I would say no. The rtc is alsays a bad clock.(and it can only be read to the nearet second). uUsing it as a refclock complicates the code, which introduces new possibilities of security and other bugs. It may be the best you have to initialise the clock. Probably a better idea would be to enable temperature tracking as an additional input in the local clock algorithm, since teperature fluctuations are probably the main cause of clock noie. (Chrony already has this possibility).
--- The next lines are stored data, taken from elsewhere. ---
def State.poolFault (s : State) (bs : List Byte) : Option Nat :=
  firstOf [layoutFault bs 16 ((List.range 8).map fun i =>
      within (2 * i) 2 (poolLeast.getD i 0) (poolMost.getD i 0)),
    if 16 ≤ bs.length ∧ (poolCounts bs).sum ≠ s.banksIn then some 0 else none]

/-- Pages of a pool the stoker has allocated. -/
def State.poolUsed (s : State) (i : Nat) : Nat :=
  if i = 0 then s.contextPages
  else if i = 1 then s.used rPKT_BUFFER_PAGES 0
  else if i = 2 then s.used rDELAY_PAGES 0
  else if i = 3 then ceilDiv (s.used rRETIME_UNITS 0) 32
  else 0

def State.poolAdmit (s : State) (p : Packet) : Verdict :=
  let ws := poolCounts p.payload
  if (List.range 8).any fun i => decide (pagesPerBank * ws.getD i 0 < s.poolUsed i) then .refuse stBUSY 0 []
  else .accept s

/-- The banks of a pool that leave it, highest first. -/
def State.leavingBanks (s : State) (want : List Nat) : List Nat :=
  (List.range 8).flatMap fun i =>
    let mine := (List.range 400).filter fun b => s.bankServes b && decide (s.get (STK_BANK.key b) STK_BANK.POOL = i)
    mine.reverse.take (mine.length - want.getD i 0)

/-- Leaving banks join the growing pools in pool order. -/
def State.joinPools (s : State) (want : List Nat) (i : Nat) : List Nat → Nat → State
  | [], _ => s
  | b :: bs, fuel =>
    match fuel with
    | 0 => s
    | fuel + 1 =>
      let j := ((List.range 8).find? fun j => decide (i ≤ j ∧ s.poolBanks j < want.getD j 0)).getD 7
      (((s.put (STK_BANK.key b) STK_BANK.POOL j).put (STK_POOL.key j) STK_POOL.BANKS (s.poolBanks j + 1)).joinPools
        want j bs fuel)

/-- The last page has switched: the banks change pools and the command completes (R266). -/
def State.resizePools (s : State) : State :=
  let want := s.grate.poolWant
  let banks := s.leavingBanks want
  let s1 := s.each (List.range 8) fun s i =>
    (s.put (STK_POOL.key i) STK_POOL.BANKS (min (s.poolBanks i) (want.getD i 0))).put (STK_POOL.key i) STK_POOL.RESIZING 0
  let s2 := s1.joinPools want 0 banks 400
  let s3 := { s2 with grate := { s2.grate with poolWant := [], pagesLeft := 0 } }
  let s3 := if s.poolBanks 6 = s3.poolBanks 6 then s3 else s3.updObs fun o => { o with buffer := [], dropBefore := true }
  (s3.event 357 0x80 true 0).finishLong (0x10, 0, 0) stOK 0 []

/-- STK_POOL_CFG starts: the pages that the leaving banks hold must be moved first; how many they hold is open. -/
def State.poolStart (s : State) (p : Packet) : Done :=
  let want := poolCounts p.payload
  let banks := s.leavingBanks want
  let most := ((List.range 8).map fun i =>
    min (s.poolUsed i) (pagesPerBank * (s.poolBanks i - want.getD i 0))).sum
  let f := s.fresh
  let left := f.1 % (most + 1)
  let s1 := { f.2 with grate := { f.2.grate with poolWant := want, pagesLeft := left } }
  if (List.range 8).any fun i => decide (pagesPerBank * want.getD i 0 < s.poolUsed i) then
    failDone (s.endLong (0x10, 0, 0)) stBUSY 0
  else if left = 0 ∨ banks = [] then runsOn s1.resizePools
  else runsOn (s1.each (List.range 8) fun s i =>
    if want.getD i 0 < s.poolBanks i then s.put (STK_POOL.key i) STK_POOL.RESIZING 1 else s)

def State.poolRun (s : State) (p : Packet) (creation : Option Nat) : Done :=
  s.long (0x10, 0, 0) p creation fun s => s.poolStart p

/-- POOL_PAGE_SWITCH: a copied page of a leaving bank switches to its new bank. -/
def State.pageSwitch (s : State) : State :=
  if s.grate.pagesLeft = 0 then s
  else
    let s1 := { s with grate := { s.grate with pagesLeft := s.grate.pagesLeft - 1 } }
    if s1.grate.pagesLeft = 0 then s1.resizePools else s1

/-! ### A removed configuration (R264) -/

/-- A running long operation of a slice has nothing left to move; checked once in each step 2. -/
def State.settlePlans (s : State) : State :=
  s.each (List.range 4) fun s n => if (s.running (8, 0, n)).isSome then s.planDone n else s

/-! ### The rows -/

def execMoveStart (n : Fin 4) (s : State) : Host.Outcome State Fault Refusal := .next ((s.startMoves n).settle)

/-- The calendar holds a step of a move that is due. -/
def State.takeStep (s : State) (a : Action) : Option State :=
  match s.cal.entries.find? fun e => decide (e.action = a) with
  | some e =>
    match e.key with
    | .sfn n => if n ≤ s.time.sfn then some (s.removeEntry e.creation) else none
    | .port _ _ => none
  | none => none

def execMoveBridge (id : Nat) (s : State) : Host.Outcome State Fault Refusal :=
  match s.takeStep (.bridge id) with
  | some s1 => .next (s1.bridgeMove id).settle
  | none => .next s.settle

def execMoveRoll (id : Nat) (s : State) : Host.Outcome State Fault Refusal :=
  match s.takeStep (.roll id) with
  | some s1 => .next (s1.rollMove id).settle
  | none => .next s.settle

def execMoveRelease (id : Nat) (s : State) : Host.Outcome State Fault Refusal :=
  match s.takeStep (.release id) with
  | some s1 => .next (s1.releaseMove id).settle
  | none => .next s.settle

def execSlotParityError (slot : Fin 49152) (s : State) : Host.Outcome State Fault Refusal :=
  .next (s.slotParity slot).settle

def execSliceFailure (n : Fin 4) (s : State) : Host.Outcome State Fault Refusal := .next (s.sliceFailure n).settle

def execPoolPageSwitch (_page : Nat) (s : State) : Host.Outcome State Fault Refusal := .next s.pageSwitch.settle

end Sys2Proof.Machine
end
William G. Unruh __|__Hagler Fellow, Distinguished |_Tel:UBC +1(604)822-3273 Physics&Astronomy _|__ Research Prof, IQSE |__ US +1(979)7399950 UBC, Vancouver,BC _|_ TAMU4242, 578 University Dr |_ un...@physics.ubc.ca Canada V6T 1Z1 ____|__College Stn, Tx, USA 77843 _|_www.theory.physics.ubc.ca I cannot reply to emails from outlook or hotmail or other microsoft domains. On Mon, 24 Mar 2025, Ahmad Fatoum wrote:
[CAUTION: Non-UBC Email] Hi, Last year I upstreamed some patches to allow use of Linux /dev/rtc as reference clock. This helped us on an embedded system that can be offline for multiple days at a time and the clock drift of the SoC's internal timer was higher than tolerable, compared to that of the external RTC. With the support now in master, it's possible to keep two configs, one for each of NTP and RTC as reference clock and switching between them as needed. The logical next step would be to allow having a single config that addresses our use case, which I believe would be a generally useful default for many embedded system: - The kernel allows only one process to open /dev/rtc at a time. Chrony should gain an IPC command by which chronyc can set the time on the RTC, when used as reference clock. - Setting the time this way, discards all samples and then sampling starts fresh with a clean slate - The RTC reference clock should only be selected, when there are no other usable non-RTC reference clocks - The 11-minute kernel programming of the RTC must always be disabled, once a RTC reference clock has been initialized - rtcsync when the RTC is a selected reference clock should be a no-op - rtcsync when the RTC is _not_ the selected reference clock should periodically program the time into the RTC like the kernel usually does, once the drift exceeds a threshold A future follow-up to that could be using RTC_PARAM_CORRECTION to compensate RTC oscillator imprecision. Does this make sense? Any comments before I try implementing it? Thanks! Ahmad -- To unsubscribe email chrony-dev-requ...@chrony.tuxfamily.org with "unsubscribe" in the subject. For help email chrony-dev-requ...@chrony.tuxfamily.org with "help" in the subject. Trouble? Email listmas...@chrony.tuxfamily.org.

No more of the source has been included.